== What you will do ==
Only a number is wanted: how many lines of the entries include the string "cipherData"?

== Source information ==
■ ■ ■ ■ ■

/-- The conditions under which LINK_ADD places an entry of key `key` (R244): every field in range, the KEK slot usable, the
wrapped key intact, the address free or the entry's own, and room for one more pinned entry. -/
def linkAddMay (c : Cmd) (b : State) (key : BitVec 256) : Prop :=
  let w1 := param c.ps 1
  let short : BitVec 24 := BitVec.ofNat 24 (fld w1 23 0)
  let eui := mk64 (param c.ps 2) (param c.ps 3)
  let slot := fld (param c.ps 8) 4 0
  let s1 := linkAddMeets c b
  (c.ps.length = if bitAt w1 24 then 18 else 14) ∧ tableOn b = true ∧ b.isUsable dCRYPTO = true ∧ b.sec.ready = true ∧
  onlyBits w1 0x03FFFFFF#32 = true ∧ onlyBits (param c.ps 4) 0xFFFF03FF#32 = true ∧ onlyBits (param c.ps 8) 0x1F#32 = true ∧
  (short = groupShort → eui = 0#64) ∧ (bitAt w1 24 = true → ∀ d, dirCfg b = some d → d.ext = true) ∧
  slotRefusal slot 2 [.aes128, .aes256] b = none ∧
  (∃ kek kb, usableSlot slot b = some kek ∧ keyUnwrap kek.aesBytes (unpackBE (c.ps.drop 8)) = some kb ∧
    key = BitVec.ofNat 256 (natBE (if bitAt w1 24 then kb else kb ++ zeros 16))) ∧
  belongsToOther short eui (linkAddReplaces c b) s1 = false ∧
  ((dirCfg s1).isNone = true ∨ (short ≠ groupShort ∧ bitAt w1 24 = false) ∨
    ((namedEntry short eui s1).map (pinned s1)).getD false = true ∨ pinnedCount s1 < 15360)

/-- The data bytes of a CIPHER_RUN (R311). -/
def cipherData (c : Cmd) : List Byte := (unpackLE (c.ps.drop 12)).take (fld (param c.ps 2) 12 0)

/-- A CIPHER_RUN may open the message m in context n (R309 to R312): its fields fit its mode, its slot gives the key, its
lengths and counters fit, a context is free, and (m1, s1) are the message with its nonce and the state after taking it. -/
def cipherMayOpen (c : Cmd) (b : State) (single : Bool) (n : Nat) (m1 : CipherMsg) (s1 : State) : Prop :=
  cipherLen c.ps = true ∧ b.isUsable dCRYPTO = true ∧ (fld (param c.ps 1) 5 3 = 6 ∨ b.sec.ready = true) ∧
  staticBad c.ps = false ∧ stepOf c.ps = (if single then 0 else 1) ∧ openBad c.ps = false ∧
  ∃ key, msgKey c.ps b = .ok key ∧
    tagBad (newMsg c key b) single c.ps = false ∧ lengthBad (newMsg c key b) single (fld (param c.ps 2) 12 0) = false ∧
    exhausted (newMsg c key b) = false ∧ freeContext (newMsg c key b).priority.toNat b = some n ∧
    (if (newMsg c key b).autoNonce then takeNonce (newMsg c key b) b = .ok (m1, s1) else m1 = newMsg c key b ∧ s1 = b)

/-- A CIPHER_RUN with STEP CONTINUE or FINAL meets the open message m in context CTX (R313). -/
def cipherMeets (c : Cmd) (b : State) (final : Bool) (m : CipherMsg) : Prop :=
  let w := param c.ps 1
  cipherLen c.ps = true ∧ b.isUsable dCRYPTO = true ∧ (fld w 5 3 = 6 ∨ b.sec.ready = true) ∧ staticBad c.ps = false ∧
  stepOf c.ps = (if final then 3 else 2) ∧ (((c.ps.drop 2).take 6).any fun x => x ≠ 0#32) = false ∧
  b.sec.ctxs.toList.getD (fld w 18 16) none = some m ∧ m.port = c.port ∧ fld w 5 3 = m.mode.toNat ∧ bitAt w 2 = m.decrypt ∧
  bitAt w 6 = m.stream ∧ fld w 9 7 = m.priority.toNat ∧ fld w 14 10 = m.slot ∧ bitAt w 15 = m.autoNonce ∧
  tagBad m final c.ps = false ∧ lengthBad m final (fld (param c.ps 2) 12 0) = false

/-- What a command's data does to a message in context n: without `final` the message stays open; with it the message ends,
and the digest and, on encryption, the tag follow the output; a tag that does not verify gives AUTH_FAIL and no output. A
streamed message gives its output as a segment first, and a wrong tag then the poison packet (R309, R313, R314). -/
def cipherDone (c : Cmd) (n : Nat) (final : Bool) (m : CipherMsg) (s : State) : State :=
  let r := stepMsg m (cipherData c)
  let wrong := verifiesTag m && endTag r.2 ≠ (unpackBE ((c.ps.drop 8).take 4)).take m.tagLen
  let ended := putMsg n none s
  let shown := if r.1.isEmpty then ended else segment c (cipherWords n r.2 r.1 []) ended
  let poison := [(header 4 c.code c.tag.toNat 1, none), (W (statusCode .authFail), none)]
  if !final then finish c .ok (cipherWords n r.2 r.1 []) (putMsg n (some { r.2 with last := s.elapsed.now }) s)
  else if m.stream then
    if wrong then finish c .authFail [] (produce c.port laneResp poison shown) else finish c .ok (cipherWords n r.2 [] []) shown
  else if wrong then finish c .authFail [] ended
  else finish c .ok (cipherWords n r.2 (r.1 ++ endDigest r.2) (if m.decrypt then [] else endTag r.2)) ended

/-- The command index (R64, R65), opcodes 0x001 to 0x3FF: opcode, command, and the COUNT that its layout allows. -/
def commandsLow : List (Nat × (Packet → Instr) × (List Word → Bool)) :=
  [(0x001, .ping, fun ps => decide (ps.length ≤ 1022)), (0x002, .devInfo, lenIs 0), (0x003, .softReset, lenIs 0),
   (0x004, .ledgerRead, lenIs 1), (0x005, .statsRead, lenIs 1), (0x006, .eventMask, lenIs 9),
   (0x007, .telemetryRead, lenIs 0), (0x101, .stopEnter, lenIs 0), (0x102, .domainSet, lenIs 1),
   (0x103, .wakeArm, lenIs 2), (0x104, .wakeRecordRead, lenIs 0), (0x105, .padRelease, lenIs 2),
   (0x106, .oppointSet, lenIs 1), (0x107, .bodConfig, lenIs 1), (0x108, .retainSet, lenIs 1), (0x201, .ntSet, lenIs 3),
   (0x202, .ntCapture, lenIs 0), (0x203, .ppsConfig, lenIs 2), (0x204, .ppsStatus, lenIs 0), (0x205, .ntSlew, lenIs 2),
   (0x206, .ntJump, lenIs 3), (0x301, .rfConfig, lenIs 5), (0x302, .calRun, lenIs 2), (0x303, .calRead, lenIs 1),
   (0x304, .txshapeSet, fun ps => ps.length = if bitAt (param ps 1) 24 then 25 else 1),
   (0x305, .femSeqSet, fun ps => if fld (param ps 1) 2 0 = 4 then ps.length = 2 else decide (1 ≤ ps.length) && ps.length = 1 + fld (param ps 1) 11 8),
   (0x306, .regionLoad, fun ps => decide (1 ≤ ps.length) && ps.length = 1 + 3 * fld (param ps 1) 4 0 + 2 * fld (param ps 1) 11 8)]

/-- Opcodes 0x400 to 0x5FF. -/
def commandsModem : List (Nat × (Packet → Instr) × (List Word → Bool)) :=
  [(0x401, .phyProfileSet, lenIs 3),
   (0x402, .txSubmit, fun ps => decide (8 ≤ ps.length) && ps.length = 8 + (fld (param ps 4) 10 0 + 3) / 4),
   (0x403, .txCancel, lenIs 1), (0x404, .rxStart, lenIs 1), (0x405, .rxStop, lenIs 1),
   (0x406, .blvdConfig, fun ps => decide (3 ≤ ps.length) && ps.length = 3 + 2 * fld (param ps 1) 4 0),
   (0x407, .loadmapSet, fun ps => decide (2 ≤ ps.length) && ps.length = 2 + 9 * fld (param ps 1) 20 16),
   (0x40A, .laneDrop, lenIs 1), (0x501, .linkAdd, fun ps => ps.length = if bitAt (param ps 1) 24 then 18 else 14),
   (0x502, .linkDel, lenIs 3), (0x503, .linkRead, lenIs 3),
   (0x504, .addrAssign, fun ps => ps.length = if bitAt (param ps 1) 3 then 1 else 19), (0x505, .dirConfig, lenIs 3),
   (0x506, .dirSnapshot, fun ps => decide (3 ≤ ps.length)), (0x507, .rdvSet, lenIs 6), (0x508, .rdvClear, lenIs 1),
   (0x509, .beaconConfig, fun ps => ps.length = if bitAt (param ps 1) 3 then 23 else 6)]

/-- Opcodes 0x600 to 0x7FF. -/
def commandsTraffic : List (Nat × (Packet → Instr) × (List Word → Bool)) :=
  [(0x601, .queueConfig, lenIs 1),
   (0x602, .meterSet, fun ps => if bitAt (param ps 1) 2 then ps.length = 2 else ps.length = 6),
   (0x603, .gatelistLoad, fun ps => decide (5 ≤ ps.length) && ps.length = 5 + 2 * fld (param ps 1) 8 0),
   (0x604, .gatelistStatus, lenIs 0),
   (0x605, .budgetLoad, fun ps => decide (2 ≤ ps.length) && ps.length = 2 + 2 * fld (param ps 1) 8 4),
   (0x606, .budgetRead, lenIs 1), (0x701, .keyLoad, keyLoadLen), (0x702, .keyDerive, deriveLen),
   (0x703, .keyZero, lenIs 1), (0x704, .cipherRun, cipherLen), (0x705, .attest, attestLen),
   (0x706, .lifecycleAdvance, fun ps => ps.length = 1 || ps.length = 33),
   (0x707, .debugUnlock, fun ps => ps.length = 1 || ps.length = 33), (0x708, .rngRead, lenIs 1),
   (0x709, .ecdhRun, fun ps => ps.length = if bitAt (param ps 1) 0 then 17 else 1), (0x70A, .signRun, lenIs 9),
   (0x70B, .verifyRun, lenIs 41)]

■ ■ ■ ■ ■

== Task solution ==
2